Можно смело сказать, что мэтр Фриар был прав, полагая, что на Гревской площади соберется не менее ста тысяч человек, чтобы насладиться подготовлявшимся там зрелищем. Все парижане назначили друг другу свидание у ратуши, а парижане — народ точный. Уж они не пропустят торжества, а ведь это торжество, и притом необычное — казнь человека, возбудившего такие страсти, что одни его клянут, другие славят, а большинство испытывает к нему жалость.
Зритель, которому удалось пробраться на Гревскую площадь либо с набережной у кабачка “Образ Богоматери”, либо крытым проходом от площади Бодуайе, замечал прежде всего посреди Гревской площади лучников лейтенанта Таншона, отряды швейцарцев и легкой кавалерии, окружавшие небольшой эшафот, который возвышался фута на четыре над землей.
Этот эшафот, такой низкий, что его могли видеть лишь непосредственно стоявшие подле него или те, кому посчастливилось занять место у одного из выходивших на площадь окон, ожидал осужденного, которым с самого утра завладели монахи и для которого уже были приготовлены лошади, чтобы, по образному народному выражению, везти его в далекое путешествие.

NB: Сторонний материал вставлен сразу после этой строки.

-- ==== Sys2Proof/Machine/Fabric.lean ====
section
/-! DEFINITION. The routed fabric (12_fabric R323 to R349) and the links (11_exchange R295 to R300): multicasts, LSTAT, routing, flows,
responses, and the pilot token. -/

namespace Sys2Proof.Machine

/-! ## Multicasts (R344, R345) -/

/-- The addresses that the checks of a range name: its start, and the start of each further page. -/
def checkAddrs (va n : Nat) : List Nat := (pagesOf va n).map fun a => max a va

/-- R344: the operands of a multicast. -/
def State.mcastIssue (s : State) (ordered : Bool) (set x y : SSrc) (p : Nat) : Issue := issueOf (do
  s.needRegion
  let pol := s.srcY p
  check (s.k.setOk (s.srcS set) false) .dimension
  let d := s.srcS x
  let n := srcLen d
  check (bits d 56 8 == 0 && n % 4 == 0 && decide (4 ≤ n ∧ n ≤ 65536)) .fabricOperand
  let va ← formVa (s.srcS y)
  checkAt (isSymmetric va) .address va
  checkAt (va.toNat % 4 == 0) .memoryAlignment va
  s.spCheck (srcAddr d) n .read
  check (s.k.priv || s.vaultOwned (vaultOf (srcAddr d))) .vaultOwnership
  let dims := BitVec.ofNat 14 (KRegs.setOf (s.srcS set))
  let peers := (spanned s.k.nodeId (s.physMask dims)).filter fun m => m != s.k.nodeId
  checkAt (!(peers.any s.lost) && !(ordered && s.lost (s.serialiser dims))) .partnerLost va
  let own : Except Issue Unit := (checkAddrs va.toNat n).forM fun a =>
    match s.targetLoc s.k.jobtag 0 (BitVec.ofNat 48 a) 4 true with
    | .ok _ => .ok ()
    | .error st => .error (.trap (statusTrap st s.k.nodeId (BitVec.ofNat 48 a)))
  own
  s.bufRoom ((n + 63) / 64)
  let cls := polClass pol
  await (peers.all fun m =>
    let t := s.fab.flowTo s.k.jobtag m cls
    !t.retiring && decide (t.unacked.length + s.loadsFor s.k.jobtag m cls + (checkAddrs va.toNat n).length ≤ 32)) 0x0B
  let rel := polRelease pol && (spanned s.k.nodeId (s.physMask dims)).all (s.k.inScope (polScope pol))
  let (f, tags) := (peers.flatMap fun m => (checkAddrs va.toNat n).map fun a => (m, a)).foldl (fun (f, tags) (m, a) =>
    let r : RouteInfo := { flow := cls, check := true, scope := polScope pol, type := 1, addr := BitVec.ofNat 48 a }
    let (f1, t) := f.request s.clock s.k.nodeId (.bufCheck s.nextId) 6 m s.k.jobtag r []
    (f1, tags ++ [t])) (s.fab, [])
  .ok ([.setFab f, .buffer (newEntry ((n + 63) / 64) pol tags (.mcast ordered dims va (Memory.bytes s.sp (srcAddr d) n))),
      .wait ⟨0, 0, 0, false, false, none, none, 0, none, 0, true, .no, .mcastRead⟩]
    ++ endFlags (if !s.k.priv && polRelease pol && !rel then flagScopeMiss else 0)))

def execMcast (set x y : SSrc) (p : Nat) (s : State) : Host.Outcome State Fault Refusal := s.settle (s.mcastIssue false set x y p)
def execMcasto (set x y : SSrc) (p : Nat) (s : State) : Host.Outcome State Fault Refusal := s.settle (s.mcastIssue true set x y p)

/-! ## LSTAT (R348) -/

def sat16 (n : Nat) : Nat := min n 65535

def State.linkWord (s : State) (d : Nat) : DWord :=
  let l := (s.fab.links[d]?).getD .reset
  BitVec.ofNat 64 (sat16 l.replays * 2 ^ 48 + sat16 l.tagFails * 2 ^ 32 + sat16 l.errors * 2 ^ 16 + linkState s.k.linkstat d)

def State.routerWord (s : State) : DWord :=
  BitVec.ofNat 64 (s.fab.token.drained % 2 ^ 32 * 2 ^ 32 + s.fab.token.lapsSeen.toNat * 2 ^ 16 + sat16 s.fab.resent)

def State.lstatIssue (s : State) (d : SDst) (x : SSrc) : Issue := issueOf (do
  s.needRegion
  let v := s.srcS x
  check (bits v 6 58 == 0 && decide (bits v 4 2 < 2) && (bits v 4 2 == 0 || bits v 0 4 == 0)) .fabricOperand
  if bits v 4 2 = 0 then
    s.dimOk (bits v 0 4)
    .ok [.land 2 0 (.scalar d (s.linkWord (mapDim s.k.dimmap (bits v 0 4))))]
  else .ok [.land 2 0 (.scalar d s.routerWord)])

def execLstat (d : SDst) (x : SSrc) (s : State) : Host.Outcome State Fault Refusal := s.settle (s.lstatIssue d x)

/-! ## Deliveries -/

/-- An accepted packet is the next act that the node takes. -/
def State.pushAct (s : State) (row : Instr) (d : Nat) (p : Packet) : State :=
  { s with inbox := ⟨row, { dim := d, packet := p }⟩ :: s.inbox }

/-- Link-control packets by CTYPE (R385, R391, R405, R407). -/
def controlRow (ctype : Nat) : Option Instr :=
  match ctype with
  | 1 => some .barrierStepArrival | 2 => some .presenceNoticeArrival | 3 => some .fenceNoticeArrival
  | 4 => some .quarantineNoticeArrival | 5 => some .releaseNoticeArrival | 6 => some .ejectionReportArrival | _ => none

/-- The two ends of a flow that is retired tell one another so (R331, log 88): CTYPE 7 asks the destination, 8 is its answer. -/
def retirePacket (src dst : BitVec 14) (job : BitVec 16) (ctype flow : Nat) : Packet :=
  controlPacket src dst job (BitVec.ofNat 64 (ctype + flow * 2 ^ 8))

/-- What a packet that has reached its destination is to the node (R296, R327). -/
def Packet.row (p : Packet) : Option Instr :=
  match p.kind with
  | 0 => some .exchangeDataArrival | 1 => some .exchangePostArrival | 2 => some .exchangeAckArrival
  | 3 => controlRow (bits (p.dw 2) 0 8)
  | 4 | 6 | 7 | 8 | 9 => some .flowPacketArrival
  | 5 => some .remoteResponseArrival | 10 => some .sequenceAckArrival | 11 => some .pilotTokenArrival
  | 12 => some .waitProbeArrival | 13 => some .shootDownArrival | 14 => some .shootDownAckArrival
  | _ => none

/-- R326, R327: reserved values and kinds are discarded and counted. -/
def State.deliver (s : State) (d : Nat) (p : Packet) : State :=
  let ctype := if p.kind = 3 then bits (p.dw 2) 0 8 else 0
  if 4 ≤ p.kind ∧ p.reserved then s.linkError d
  else if ctype = 7 ∨ ctype = 8 then
    { s with inbox := ⟨.flowRetire, { job := p.job, peer := p.src, flow := bits (p.dw 2) 8 5, flag := true, num := ctype - 7 }⟩ :: s.inbox }
  else if ctype = 12 then { s with fab := updLink s.fab (bits (p.dw 2) 8 4) fun l => { l with detoured := l.detoured - 1 } }
  else if ctype = 15 then s
  else
    match p.row with
    | some row => s.pushAct row d p
    | none => s.linkError d

/-! ## Router buffers (R324, R329, R338) -/

/-- A packet leaves its buffer, and the next one of its input and lane stands at the head. -/
def Fab.unbuffer (f : Fab) (clock : Nat) (i : Nat) : Fab :=
  match f.bufs[i]? with
  | none => f
  | some b =>
    let rest := f.bufs.eraseIdx i
    match rest.findIdx? fun x => x.lane == b.lane && x.input == b.input with
    | some j => { f with bufs := rest.modify j fun x => { x with since := clock, suspect := false } }
    | none => { f with bufs := rest }

/-- Only the packet at the head of a buffer moves. -/
def Fab.atHead (f : Fab) (i : Nat) : Bool :=
  match f.bufs[i]? with
  | none => false
  | some b => f.bufs.findIdx? (fun x => x.lane == b.lane && x.input == b.input) == some i

def Fab.buffer (f : Fab) (clock lane input : Nat) (p : Packet) : Fab := { f with bufs := f.bufs ++ [⟨lane, input, clock, p, false⟩] }

def usable (f : Fab) (i : Nat) : Bool := f.rtcfg.getLsbD i
def nmMask (f : Fab) : BitVec 14 := BitVec.ofNat 14 (bits f.rtcfg 50 14)
def nmThresh (f : Fab) : Nat := bits f.rtcfg 47 3
def nmOn (f : Fab) : Bool := f.rtcfg.getLsbD 46
/-- R328: the suspect time-out in clocks. -/
def suspectTime (f : Fab) : Nat := max 1 (bits f.rtcfg 30 16) * 64
def tokenTime (f : Fab) : Nat := bits f.rtcfg 14 16 * 65536

/-- Dimensions in which two nodes differ. -/
def differ (a b : BitVec 14) : List Nat := (List.range 14).filter fun i => (a ^^^ b).getLsbD i

/-- The occupancy of an output (R329), as the link's credits show. -/
def occOf (f : Fab) (i : Nat) : Nat := match f.links[i]? with | some l => min 4 (l.inUse 0) | none => 0

def Packet.setNonmin (p : Packet) (v : Bool) (inter : BitVec 14) : Packet :=
  { p with trailer := putBits (putBits p.trailer (64 + 43) 1 (if v then 1 else 0)) (64 + 29) 14 inter.toNat }

/-- R329, R330: INJECT. The intermediate lies in the subcube of the packet's job; a packet of a job that this node does not know takes none. -/
def State.injected (s : State) (rnd : BitVec 14) (p : Packet) : Packet :=
  let prod := (differ s.k.nodeId p.dst).filter (usable s.fab)
  if nmOn s.fab && decide (nmThresh s.fab ≤ 4) && !prod.isEmpty && prod.all (fun i => decide (nmThresh s.fab ≤ occOf s.fab i)) then
    let m := rnd &&& nmMask s.fab &&& ((s.cubeOf p.job).elim 0 (·.submask))
    if m = 0 then p.setNonmin false 0 else p.setNonmin true (s.k.nodeId ^^^ m)
  else p.setNonmin false 0

/-- The least occupied of some outputs, the lowest on a tie. -/
def leastOcc (f : Fab) : List Nat → Option Nat
  | [] => none
  | i :: l => match leastOcc f l with | some j => if occOf f i ≤ occOf f j then some i else some j | none => some i

/-- R299: the path of a detour for dimension `d` by way of `e`, with `left` of its crossings d and e still to come (log 23). -/
def Packet.onDetour (p : Packet) (d e left : Nat) : Packet := { p with path := some (d, e, left) }
def Packet.offDetour (p : Packet) : Packet := { p with path := none }

/-- Where on its detour a packet of the detour lane is at a node. Of an exchange packet its own trailer tells: SRC and DST are the two ends of
the link, and what the node differs from DST in is still to be crossed (R299). -/
def Packet.onWay (p : Packet) (node : BitVec 14) : Option (Nat × Nat × Nat) :=
  match p.path with
  | some x => some x
  | none =>
    if 3 ≤ p.kind then none
    else
      match differ p.src p.dst, differ node p.dst with
      | [d], [] => some (d, d, 0)
      | [d], [e] => some (d, e, 1)
      | [d], [a, b] => some (d, if a = d then b else a, 2)
      | _, _ => none

/-- The far end's acknowledgement of a packet on a detour (R300, log 88). -/
def Packet.detourAck (p : Packet) : Bool := p.kind == 3 && bits (p.dw 2) 0 8 == 12

/-- The first crossing of a detour. -/
def State.detourBy (s : State) (d e lane : Nat) (p : Packet) (held : Option (Nat × Nat)) (wait : Nat × Bool := (0, false)) : State :=
  let f := updLink s.fab e (·.send (if lane = 4 then 4 else 2) (p.onDetour d e 2) held wait)
  { s with fab := updLink f d fun l => { l with detoured := if p.detourAck then l.detoured else l.detoured + 1 } }

/-- A routed packet crosses a dimension by the detour (R299), behind what waits there when the link is down (R300); or it waits. -/
def State.detourSend (s : State) (d : Nat) (p : Packet) (held : Option (Nat × Nat)) (wait : Nat × Bool) : Option State :=
  let e := detourDim s.k.detour d
  match linkState s.k.linkstat d with
  | 2 => some (s.hop d 2 p held wait)
  | 1 => if e < 14 ∧ e ≠ d ∧ linkState s.k.linkstat e = 1 then some (s.detourBy d e 2 p held wait) else none
  | _ => none

/-- R329: ROUTE. `none` when the packet must wait. Its buffer here is its own until it has left on the link (R324). -/
def State.routed (s : State) (d : Nat) (held : Option (Nat × Nat)) (p : Packet) (wait : Nat × Bool := (0, false)) : Option State :=
  let p := if p.nonmin && p.inter == s.k.nodeId then p.setNonmin false p.inter else p
  let goal := if p.nonmin then p.inter else p.dst
  if goal = s.k.nodeId then some ((s.deliver d p).release held)
  else
    let prod := differ s.k.nodeId goal
    match leastOcc s.fab (prod.filter (usable s.fab)) with
    | none => s.detourSend (prod.headD 0) p held wait
    | some i => if occOf s.fab i < 4 then some (s.hop i 0 p held wait) else none

/-- R300, R329: the packet numbered `i` has somewhere to go. -/
def State.canRoute (s : State) (i : Nat) : Bool :=
  match s.fab.bufs[i]? with
  | none => false
  | some b => s.fab.atHead i && ((b.input == 14 && nmOn s.fab) || (s.routed 0 none b.packet).isSome)

/-- One try of the buffered packet number `i`. -/
def State.routeOne (s : State) (i : Nat) : State :=
  match s.fab.bufs[i]? with
  | none => s
  | some b =>
    if !s.fab.atHead i then s
    else
      let p := if b.input = 14 then s.injected (Config.freeRouterRandom s.freeCount) b.packet else b.packet
      let s1 := { s with freeCount := s.freeCount + 1 }
      match { s1 with fab := s1.fab.unbuffer s.clock i }.routed (if b.input < 14 then b.input else 0) (some (b.lane, b.input)) p (b.since, b.suspect) with
      | some s2 => s2
      | none => s1

/-! ### What a link sends next (R325) -/

/-- The oldest packet of a lane that has a buffer of the next router. -/
def Link.first (l : Link) (lane : Nat) : Option Outbound :=
  if lane = 0 ∨ l.inUse lane < laneRoom lane then l.ready.find? fun o => o.lane == lane else none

И действительно, под навесом первого дома на углу улицы Мутон, у самой площади, четыре сильных першерона белой масти, с косматыми ногами, нетерпеливо били копытами о мостовую, кусали друг друга и ржали, к величайшему ужасу женщин, избравших это место по доброй воле или же под напором толпы.
Лошади эти были не объезжены. Лишь изредка на травянистых равнинах их родины случалось им нести на широкой спине толстощекого младенца какого-нибудь крестьянина, задержавшегося в поле на закате солнца.
Но после пустого эшафота, после ржущих коней больше всего привлекало взоры толпы центральное окно ратуши, затянутое красным бархатом с золотым шитьем, и балкон, украшенный королевским гербом.
Ибо это и было окно королевской ложи. В церкви св. Иоанна, что на Гревской площади, пробило половину второго, когда в этом окне, напоминавшем раму, показались лица, которые должны были изображать самое картину.
Первым появился король Генрих III, бледный, облысевший, хотя в то время ему было не более тридцати пяти лет; глаза глубоко запали в темных орбитах, нервная судорога кривила рот.
Угрюмый, с безжизненным взглядом, он вошел величаво и в то же время едва держась на ногах, странно одетый и странно передвигающийся, скорее тень, чем человек, скорее призрак, чем король. Для подданных он являлся загадкой, недоступной их пониманию и так и не разгаданной: при его появлении они недоумевали, что им делать — кричать “Да здравствует король” или молиться за упокой его души.
На Генрихе была короткая черная куртка, расшитая черным позументом; ни орденов, ни драгоценностей — лишь на маленькой шапочке сверкал бриллиант — пряжка, скреплявшая три коротких завитых пера. В левой руке он держал черную болонку, которую прислала ему в подарок из своей тюрьмы его невестка Мария Стюарт: на шелковистой шерсти собачки выделялись его длинные, белые, словно мраморные пальцы.